A 10-minute, two-part version of "Doing It to Death" was included on a J.B.'s album of the same name. The complete, unedited and nearly 13-minute-long original recording of the song was first issued on the 1995 J.B.'s compilation Funky Good Time: The Anthology. Performances of the song also appear on the albums Live at Chastain Park and Live at the Apollo 1995.

==Background==
Although the song was written by Brown and featured him on lead vocals, the recording is credited to "Fred Wesley & The J.B.'s". It was the first J.B.'s recording to feature saxophonist Maceo Parker, who had returned to work with Brown again after attempting a career as a bandleader.

"Doing It to Death" contains an uncommon key change in which Brown tells the band to modulate downward from F to D ("In order for me to get down, I have to get down in D"). Composers who place key changes in tunes typically have them modulate upwards. Unusually for a James Brown song, the actual words "doing it to death" appear nowhere in the song's lyrics, which feature the hook "we're gonna have a funky good time." The title came from a figure of speech Brown heard Wesley use.

==Personnel==
- James Brown - lead vocal

with Fred Wesley & The J.B.'s:
- Fred Wesley - trombone
- Darryl "Hasaan" Jamison - trumpet
- Jerone "Jasaan" Sanford - trumpet
- Ike Oakley - trumpet
- Maceo Parker - alto saxophone and flute
- St.

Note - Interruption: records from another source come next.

-- ==== Sys2Proof/Machine/Plant.lean ====
section
/-! DEFINITION. LPL: rounds and polls (R160), delivery (R162), loss (R163), rehearing (R164), the mode notice (R167), the roll call
(R169) and warm restart (R170). -/

namespace Sys2Proof.Machine

/-- The lanes in the order of R158. -/
def allLanes : List Lane := [.door, .probe, .evap, .term]

/-- R159: the poll period in seconds of the part's own time base. -/
def pollPeriod : Lane → Nat
  | .door => 1
  | .probe => 5
  | .evap => 5
  | .term => 1

/-- R158: the configured stations of a lane in ascending address. -/
def State.configuredStations (s : State) (l : Lane) : List StationId := (laneStations l).filter s.configured

/-- R160, R162: the poll of a station: its sequence number after the increment (log entry 47), and the slot's command if it holds
one. -/
def sendPoll (l : Lane) (st : StationId) (rest : List StationId) (s : State) : State :=
  let x := s.station st
  (s.updStation st fun y => { y with seqNo := y.seqNo + 1, slotSent := y.slot.isSome }).updLane l fun y =>
    { y with position := some st, todo := rest, lastPoll := pollBytes st (x.seqNo + 1) x.slot }

/-- R160: the next poll of the round or roll call, or its end. -/
def nextPoll (l : Lane) (s : State) : State :=
  match (s.laneRec l).todo with
  | st :: rest => sendPoll l st rest s
  | [] => s.updLane l fun y => { y with position := none }

/-- R158, R160: a round or a roll call begins with the configured stations as they stand. -/
def beginRound (l : Lane) (s : State) : State :=
  nextPoll l (s.updLane l fun y => { y with todo := s.configuredStations l })

/-- R160: the round goes on when a poll has ended; a round that fell due meanwhile begins at the end of the present one. -/
def pollEnded (l : Lane) (s : State) : State :=
  let t := nextPoll l s
  let x := t.laneRec l
  if x.position.isNone && decide (x.polling = .polled) && decide (0 < x.owed) then
    beginRound l (t.updLane l fun y => { y with owed := y.owed - 1 })
  else t

/-- R160: the round timer of a lane expires. -/
def roundExpiry (l : Lane) (s : State) : State :=
  let t := s.updLane l fun y => { y with roundDue := y.roundDue + pollPeriod l }
  if (s.laneRec l).position.isSome then t.updLane l fun y => { y with owed := y.owed + 1 } else beginRound l t

/-- The poll in flight on a lane, with the report of the bytes received if they are a good answer to it (R160). -/
def State.judged (s : State) (l : Lane) (received : List Byte) : Option (StationId × Option Report) :=
  (s.laneRec l).position.map fun st => (st, judgeAnswer st (s.station st).seqNo received)

/-- R162, R163: a good answer takes the command its poll carried out of the slot and sets the missed count to 0. -/
def takeDelivery (st : StationId) (s : State) : State :=
  s.updStation st fun x => { x with slot := if x.slotSent then none else x.slot, slotSent := false, missed := 0 }

/-- R164: the station is heard again: HEARD, the clear claim, the owner's notice. -/
def heardAgain (st : StationId) (s : State) : State :=
  ownerHeard st (clearAlarm (lossAlarm st).1 (lossAlarm st).2 (s.updStation st fun x => { x with link := .heard }))

/-- R160, R164, R165: a good answer, then the lane's next poll. -/
def goodAnswer (l : Lane) (st : StationId) (rep : Report) (s : State) : State :=
  let fresh := decide ((s.station st).link = .heard)
  let t := takeDelivery st s
  let u := if fresh then t else heardAgain st t
  pollEnded l (takeReport st fresh rep u)

/-- R163, R169: the station is declared lost: LOST with a missed count of 3, the loss notice, and the loss alarm outside HOLDOVER
and RETAIN. The owner's alarm claims come before the loss alarm (log entry 48). -/
def declareLost (st : StationId) (s : State) : State :=
  let t := ownerLost st (s.updStation st fun x => { x with link := .lost, missed := 3 })
  if s.mode = .holdover ∨ s.mode = .retain then t else raiseAlarm (lossAlarm st).1 (lossAlarm st).2 none t

/-- R163, R169: a missed poll of a station. -/
def missPoll (l : Lane) (st : StationId) (s : State) : State :=
  let n := min 3 ((s.station st).missed + 1)
  let t := s.updStation st fun x => { x with missed := n, slotSent := false }
  if (s.station st).link ≠ .lost ∧ ((s.laneRec l).polling = .rollCall ∨ n = 3) then declareLost st t else t

/-- R163: a missed poll, then the lane's next poll. -/
def missedAnswer (l : Lane) (st : StationId) (s : State) : State := pollEnded l (missPoll l st s)

/-- R167: what a stop of its lane does to a station. Where the stop abandons a roll call, the station keeps its link state (R169, R191;
log entry 13). -/
def Station.stopped (rollCall : Bool) (x : Station) : Station :=
  { x with missed := 0, link := if x.link = .heard && !rollCall then .unconfirmed else x.link, slotSent := false }

/-- R167: a lane that is polled, or in the roll call (R169), is stopped. -/
def stopLane (l : Lane) (s : State) : State :=
  if (s.laneRec l).polling = .stopped then s
  else
    (s.updLane l fun y => { y with polling := .stopped, roundDue := 0, owed := 0, position := none, todo := [] }).forEach
      (laneStations l) fun st t => t.updStation st (Station.stopped (decide ((s.laneRec l).polling = .rollCall)))

/-- R167: polling of a lane that is not polled starts: its first round begins at once. -/
def startLane (l : Lane) (s : State) : State :=
  if (s.laneRec l).polling = .polled then s
  else beginRound l (s.updLane l fun y =>
    { y with polling := .polled, roundDue := s.timeBase + pollPeriod l, owed := 0, position := none, todo := [] })

/-- R167: LPL takes the notice of a mode change. -/
def lplNotice (entered : Mode) (s : State) : State :=
  match entered with
  | .standby | .retain => s.forEach allLanes stopLane
  | .checking => s
  | .run => s.forEach allLanes startLane
  | .holdover => startLane .term (startLane .probe (stopLane .evap (stopLane .door s)))

/-- R169: the roll call of one lane starts. -/
def startRollCall (l : Lane) (s : State) : State :=
  beginRound l (s.updLane l fun y => { y with polling := .rollCall, owed := 0, position := none, todo := [] })

/-- R169: the roll call of a lane has ended. -/
def State.rollCallEnded (s : State) (l : Lane) : Bool :=
  decide ((s.laneRec l).polling = .rollCall) && (s.laneRec l).position.isNone && (s.laneRec l).todo.isEmpty

/-- R169: how many stations of a lane ended the roll call LOST. -/
def State.rollCallCount (s : State) (l : Lane) : Nat :=
  ((s.configuredStations l).filter fun st => (s.station st).link = .lost).length

/-- R170: one station at a warm restart. -/
def Station.restarted (x : Station) : Station :=
  { x with
    link := if x.link = .heard then .unconfirmed else x.link
    missed := 0, slot := none, slotSent := false }

/-- R170: LPL at a warm restart. -/
def lplWarmRestart (s : State) : State :=
  s.withLpl { lanes := Vector.replicate 4 {}, stations := s.lpl.stations.map Station.restarted }

end Sys2Proof.Machine
end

Clair Pinckney - tenor saxophone
- Eldee Williams - tenor saxophone
- Jimmy Nolen - guitar
- Hearlon "Cheese" Martin - guitar
- Fred Thomas - bass
- John "Jabo" Starks - drums

==Chart performance==
"Doing It to Death" was released as a single in 1973 and peaked at number 1 on the soul singles chart and number 22 on the Hot 100.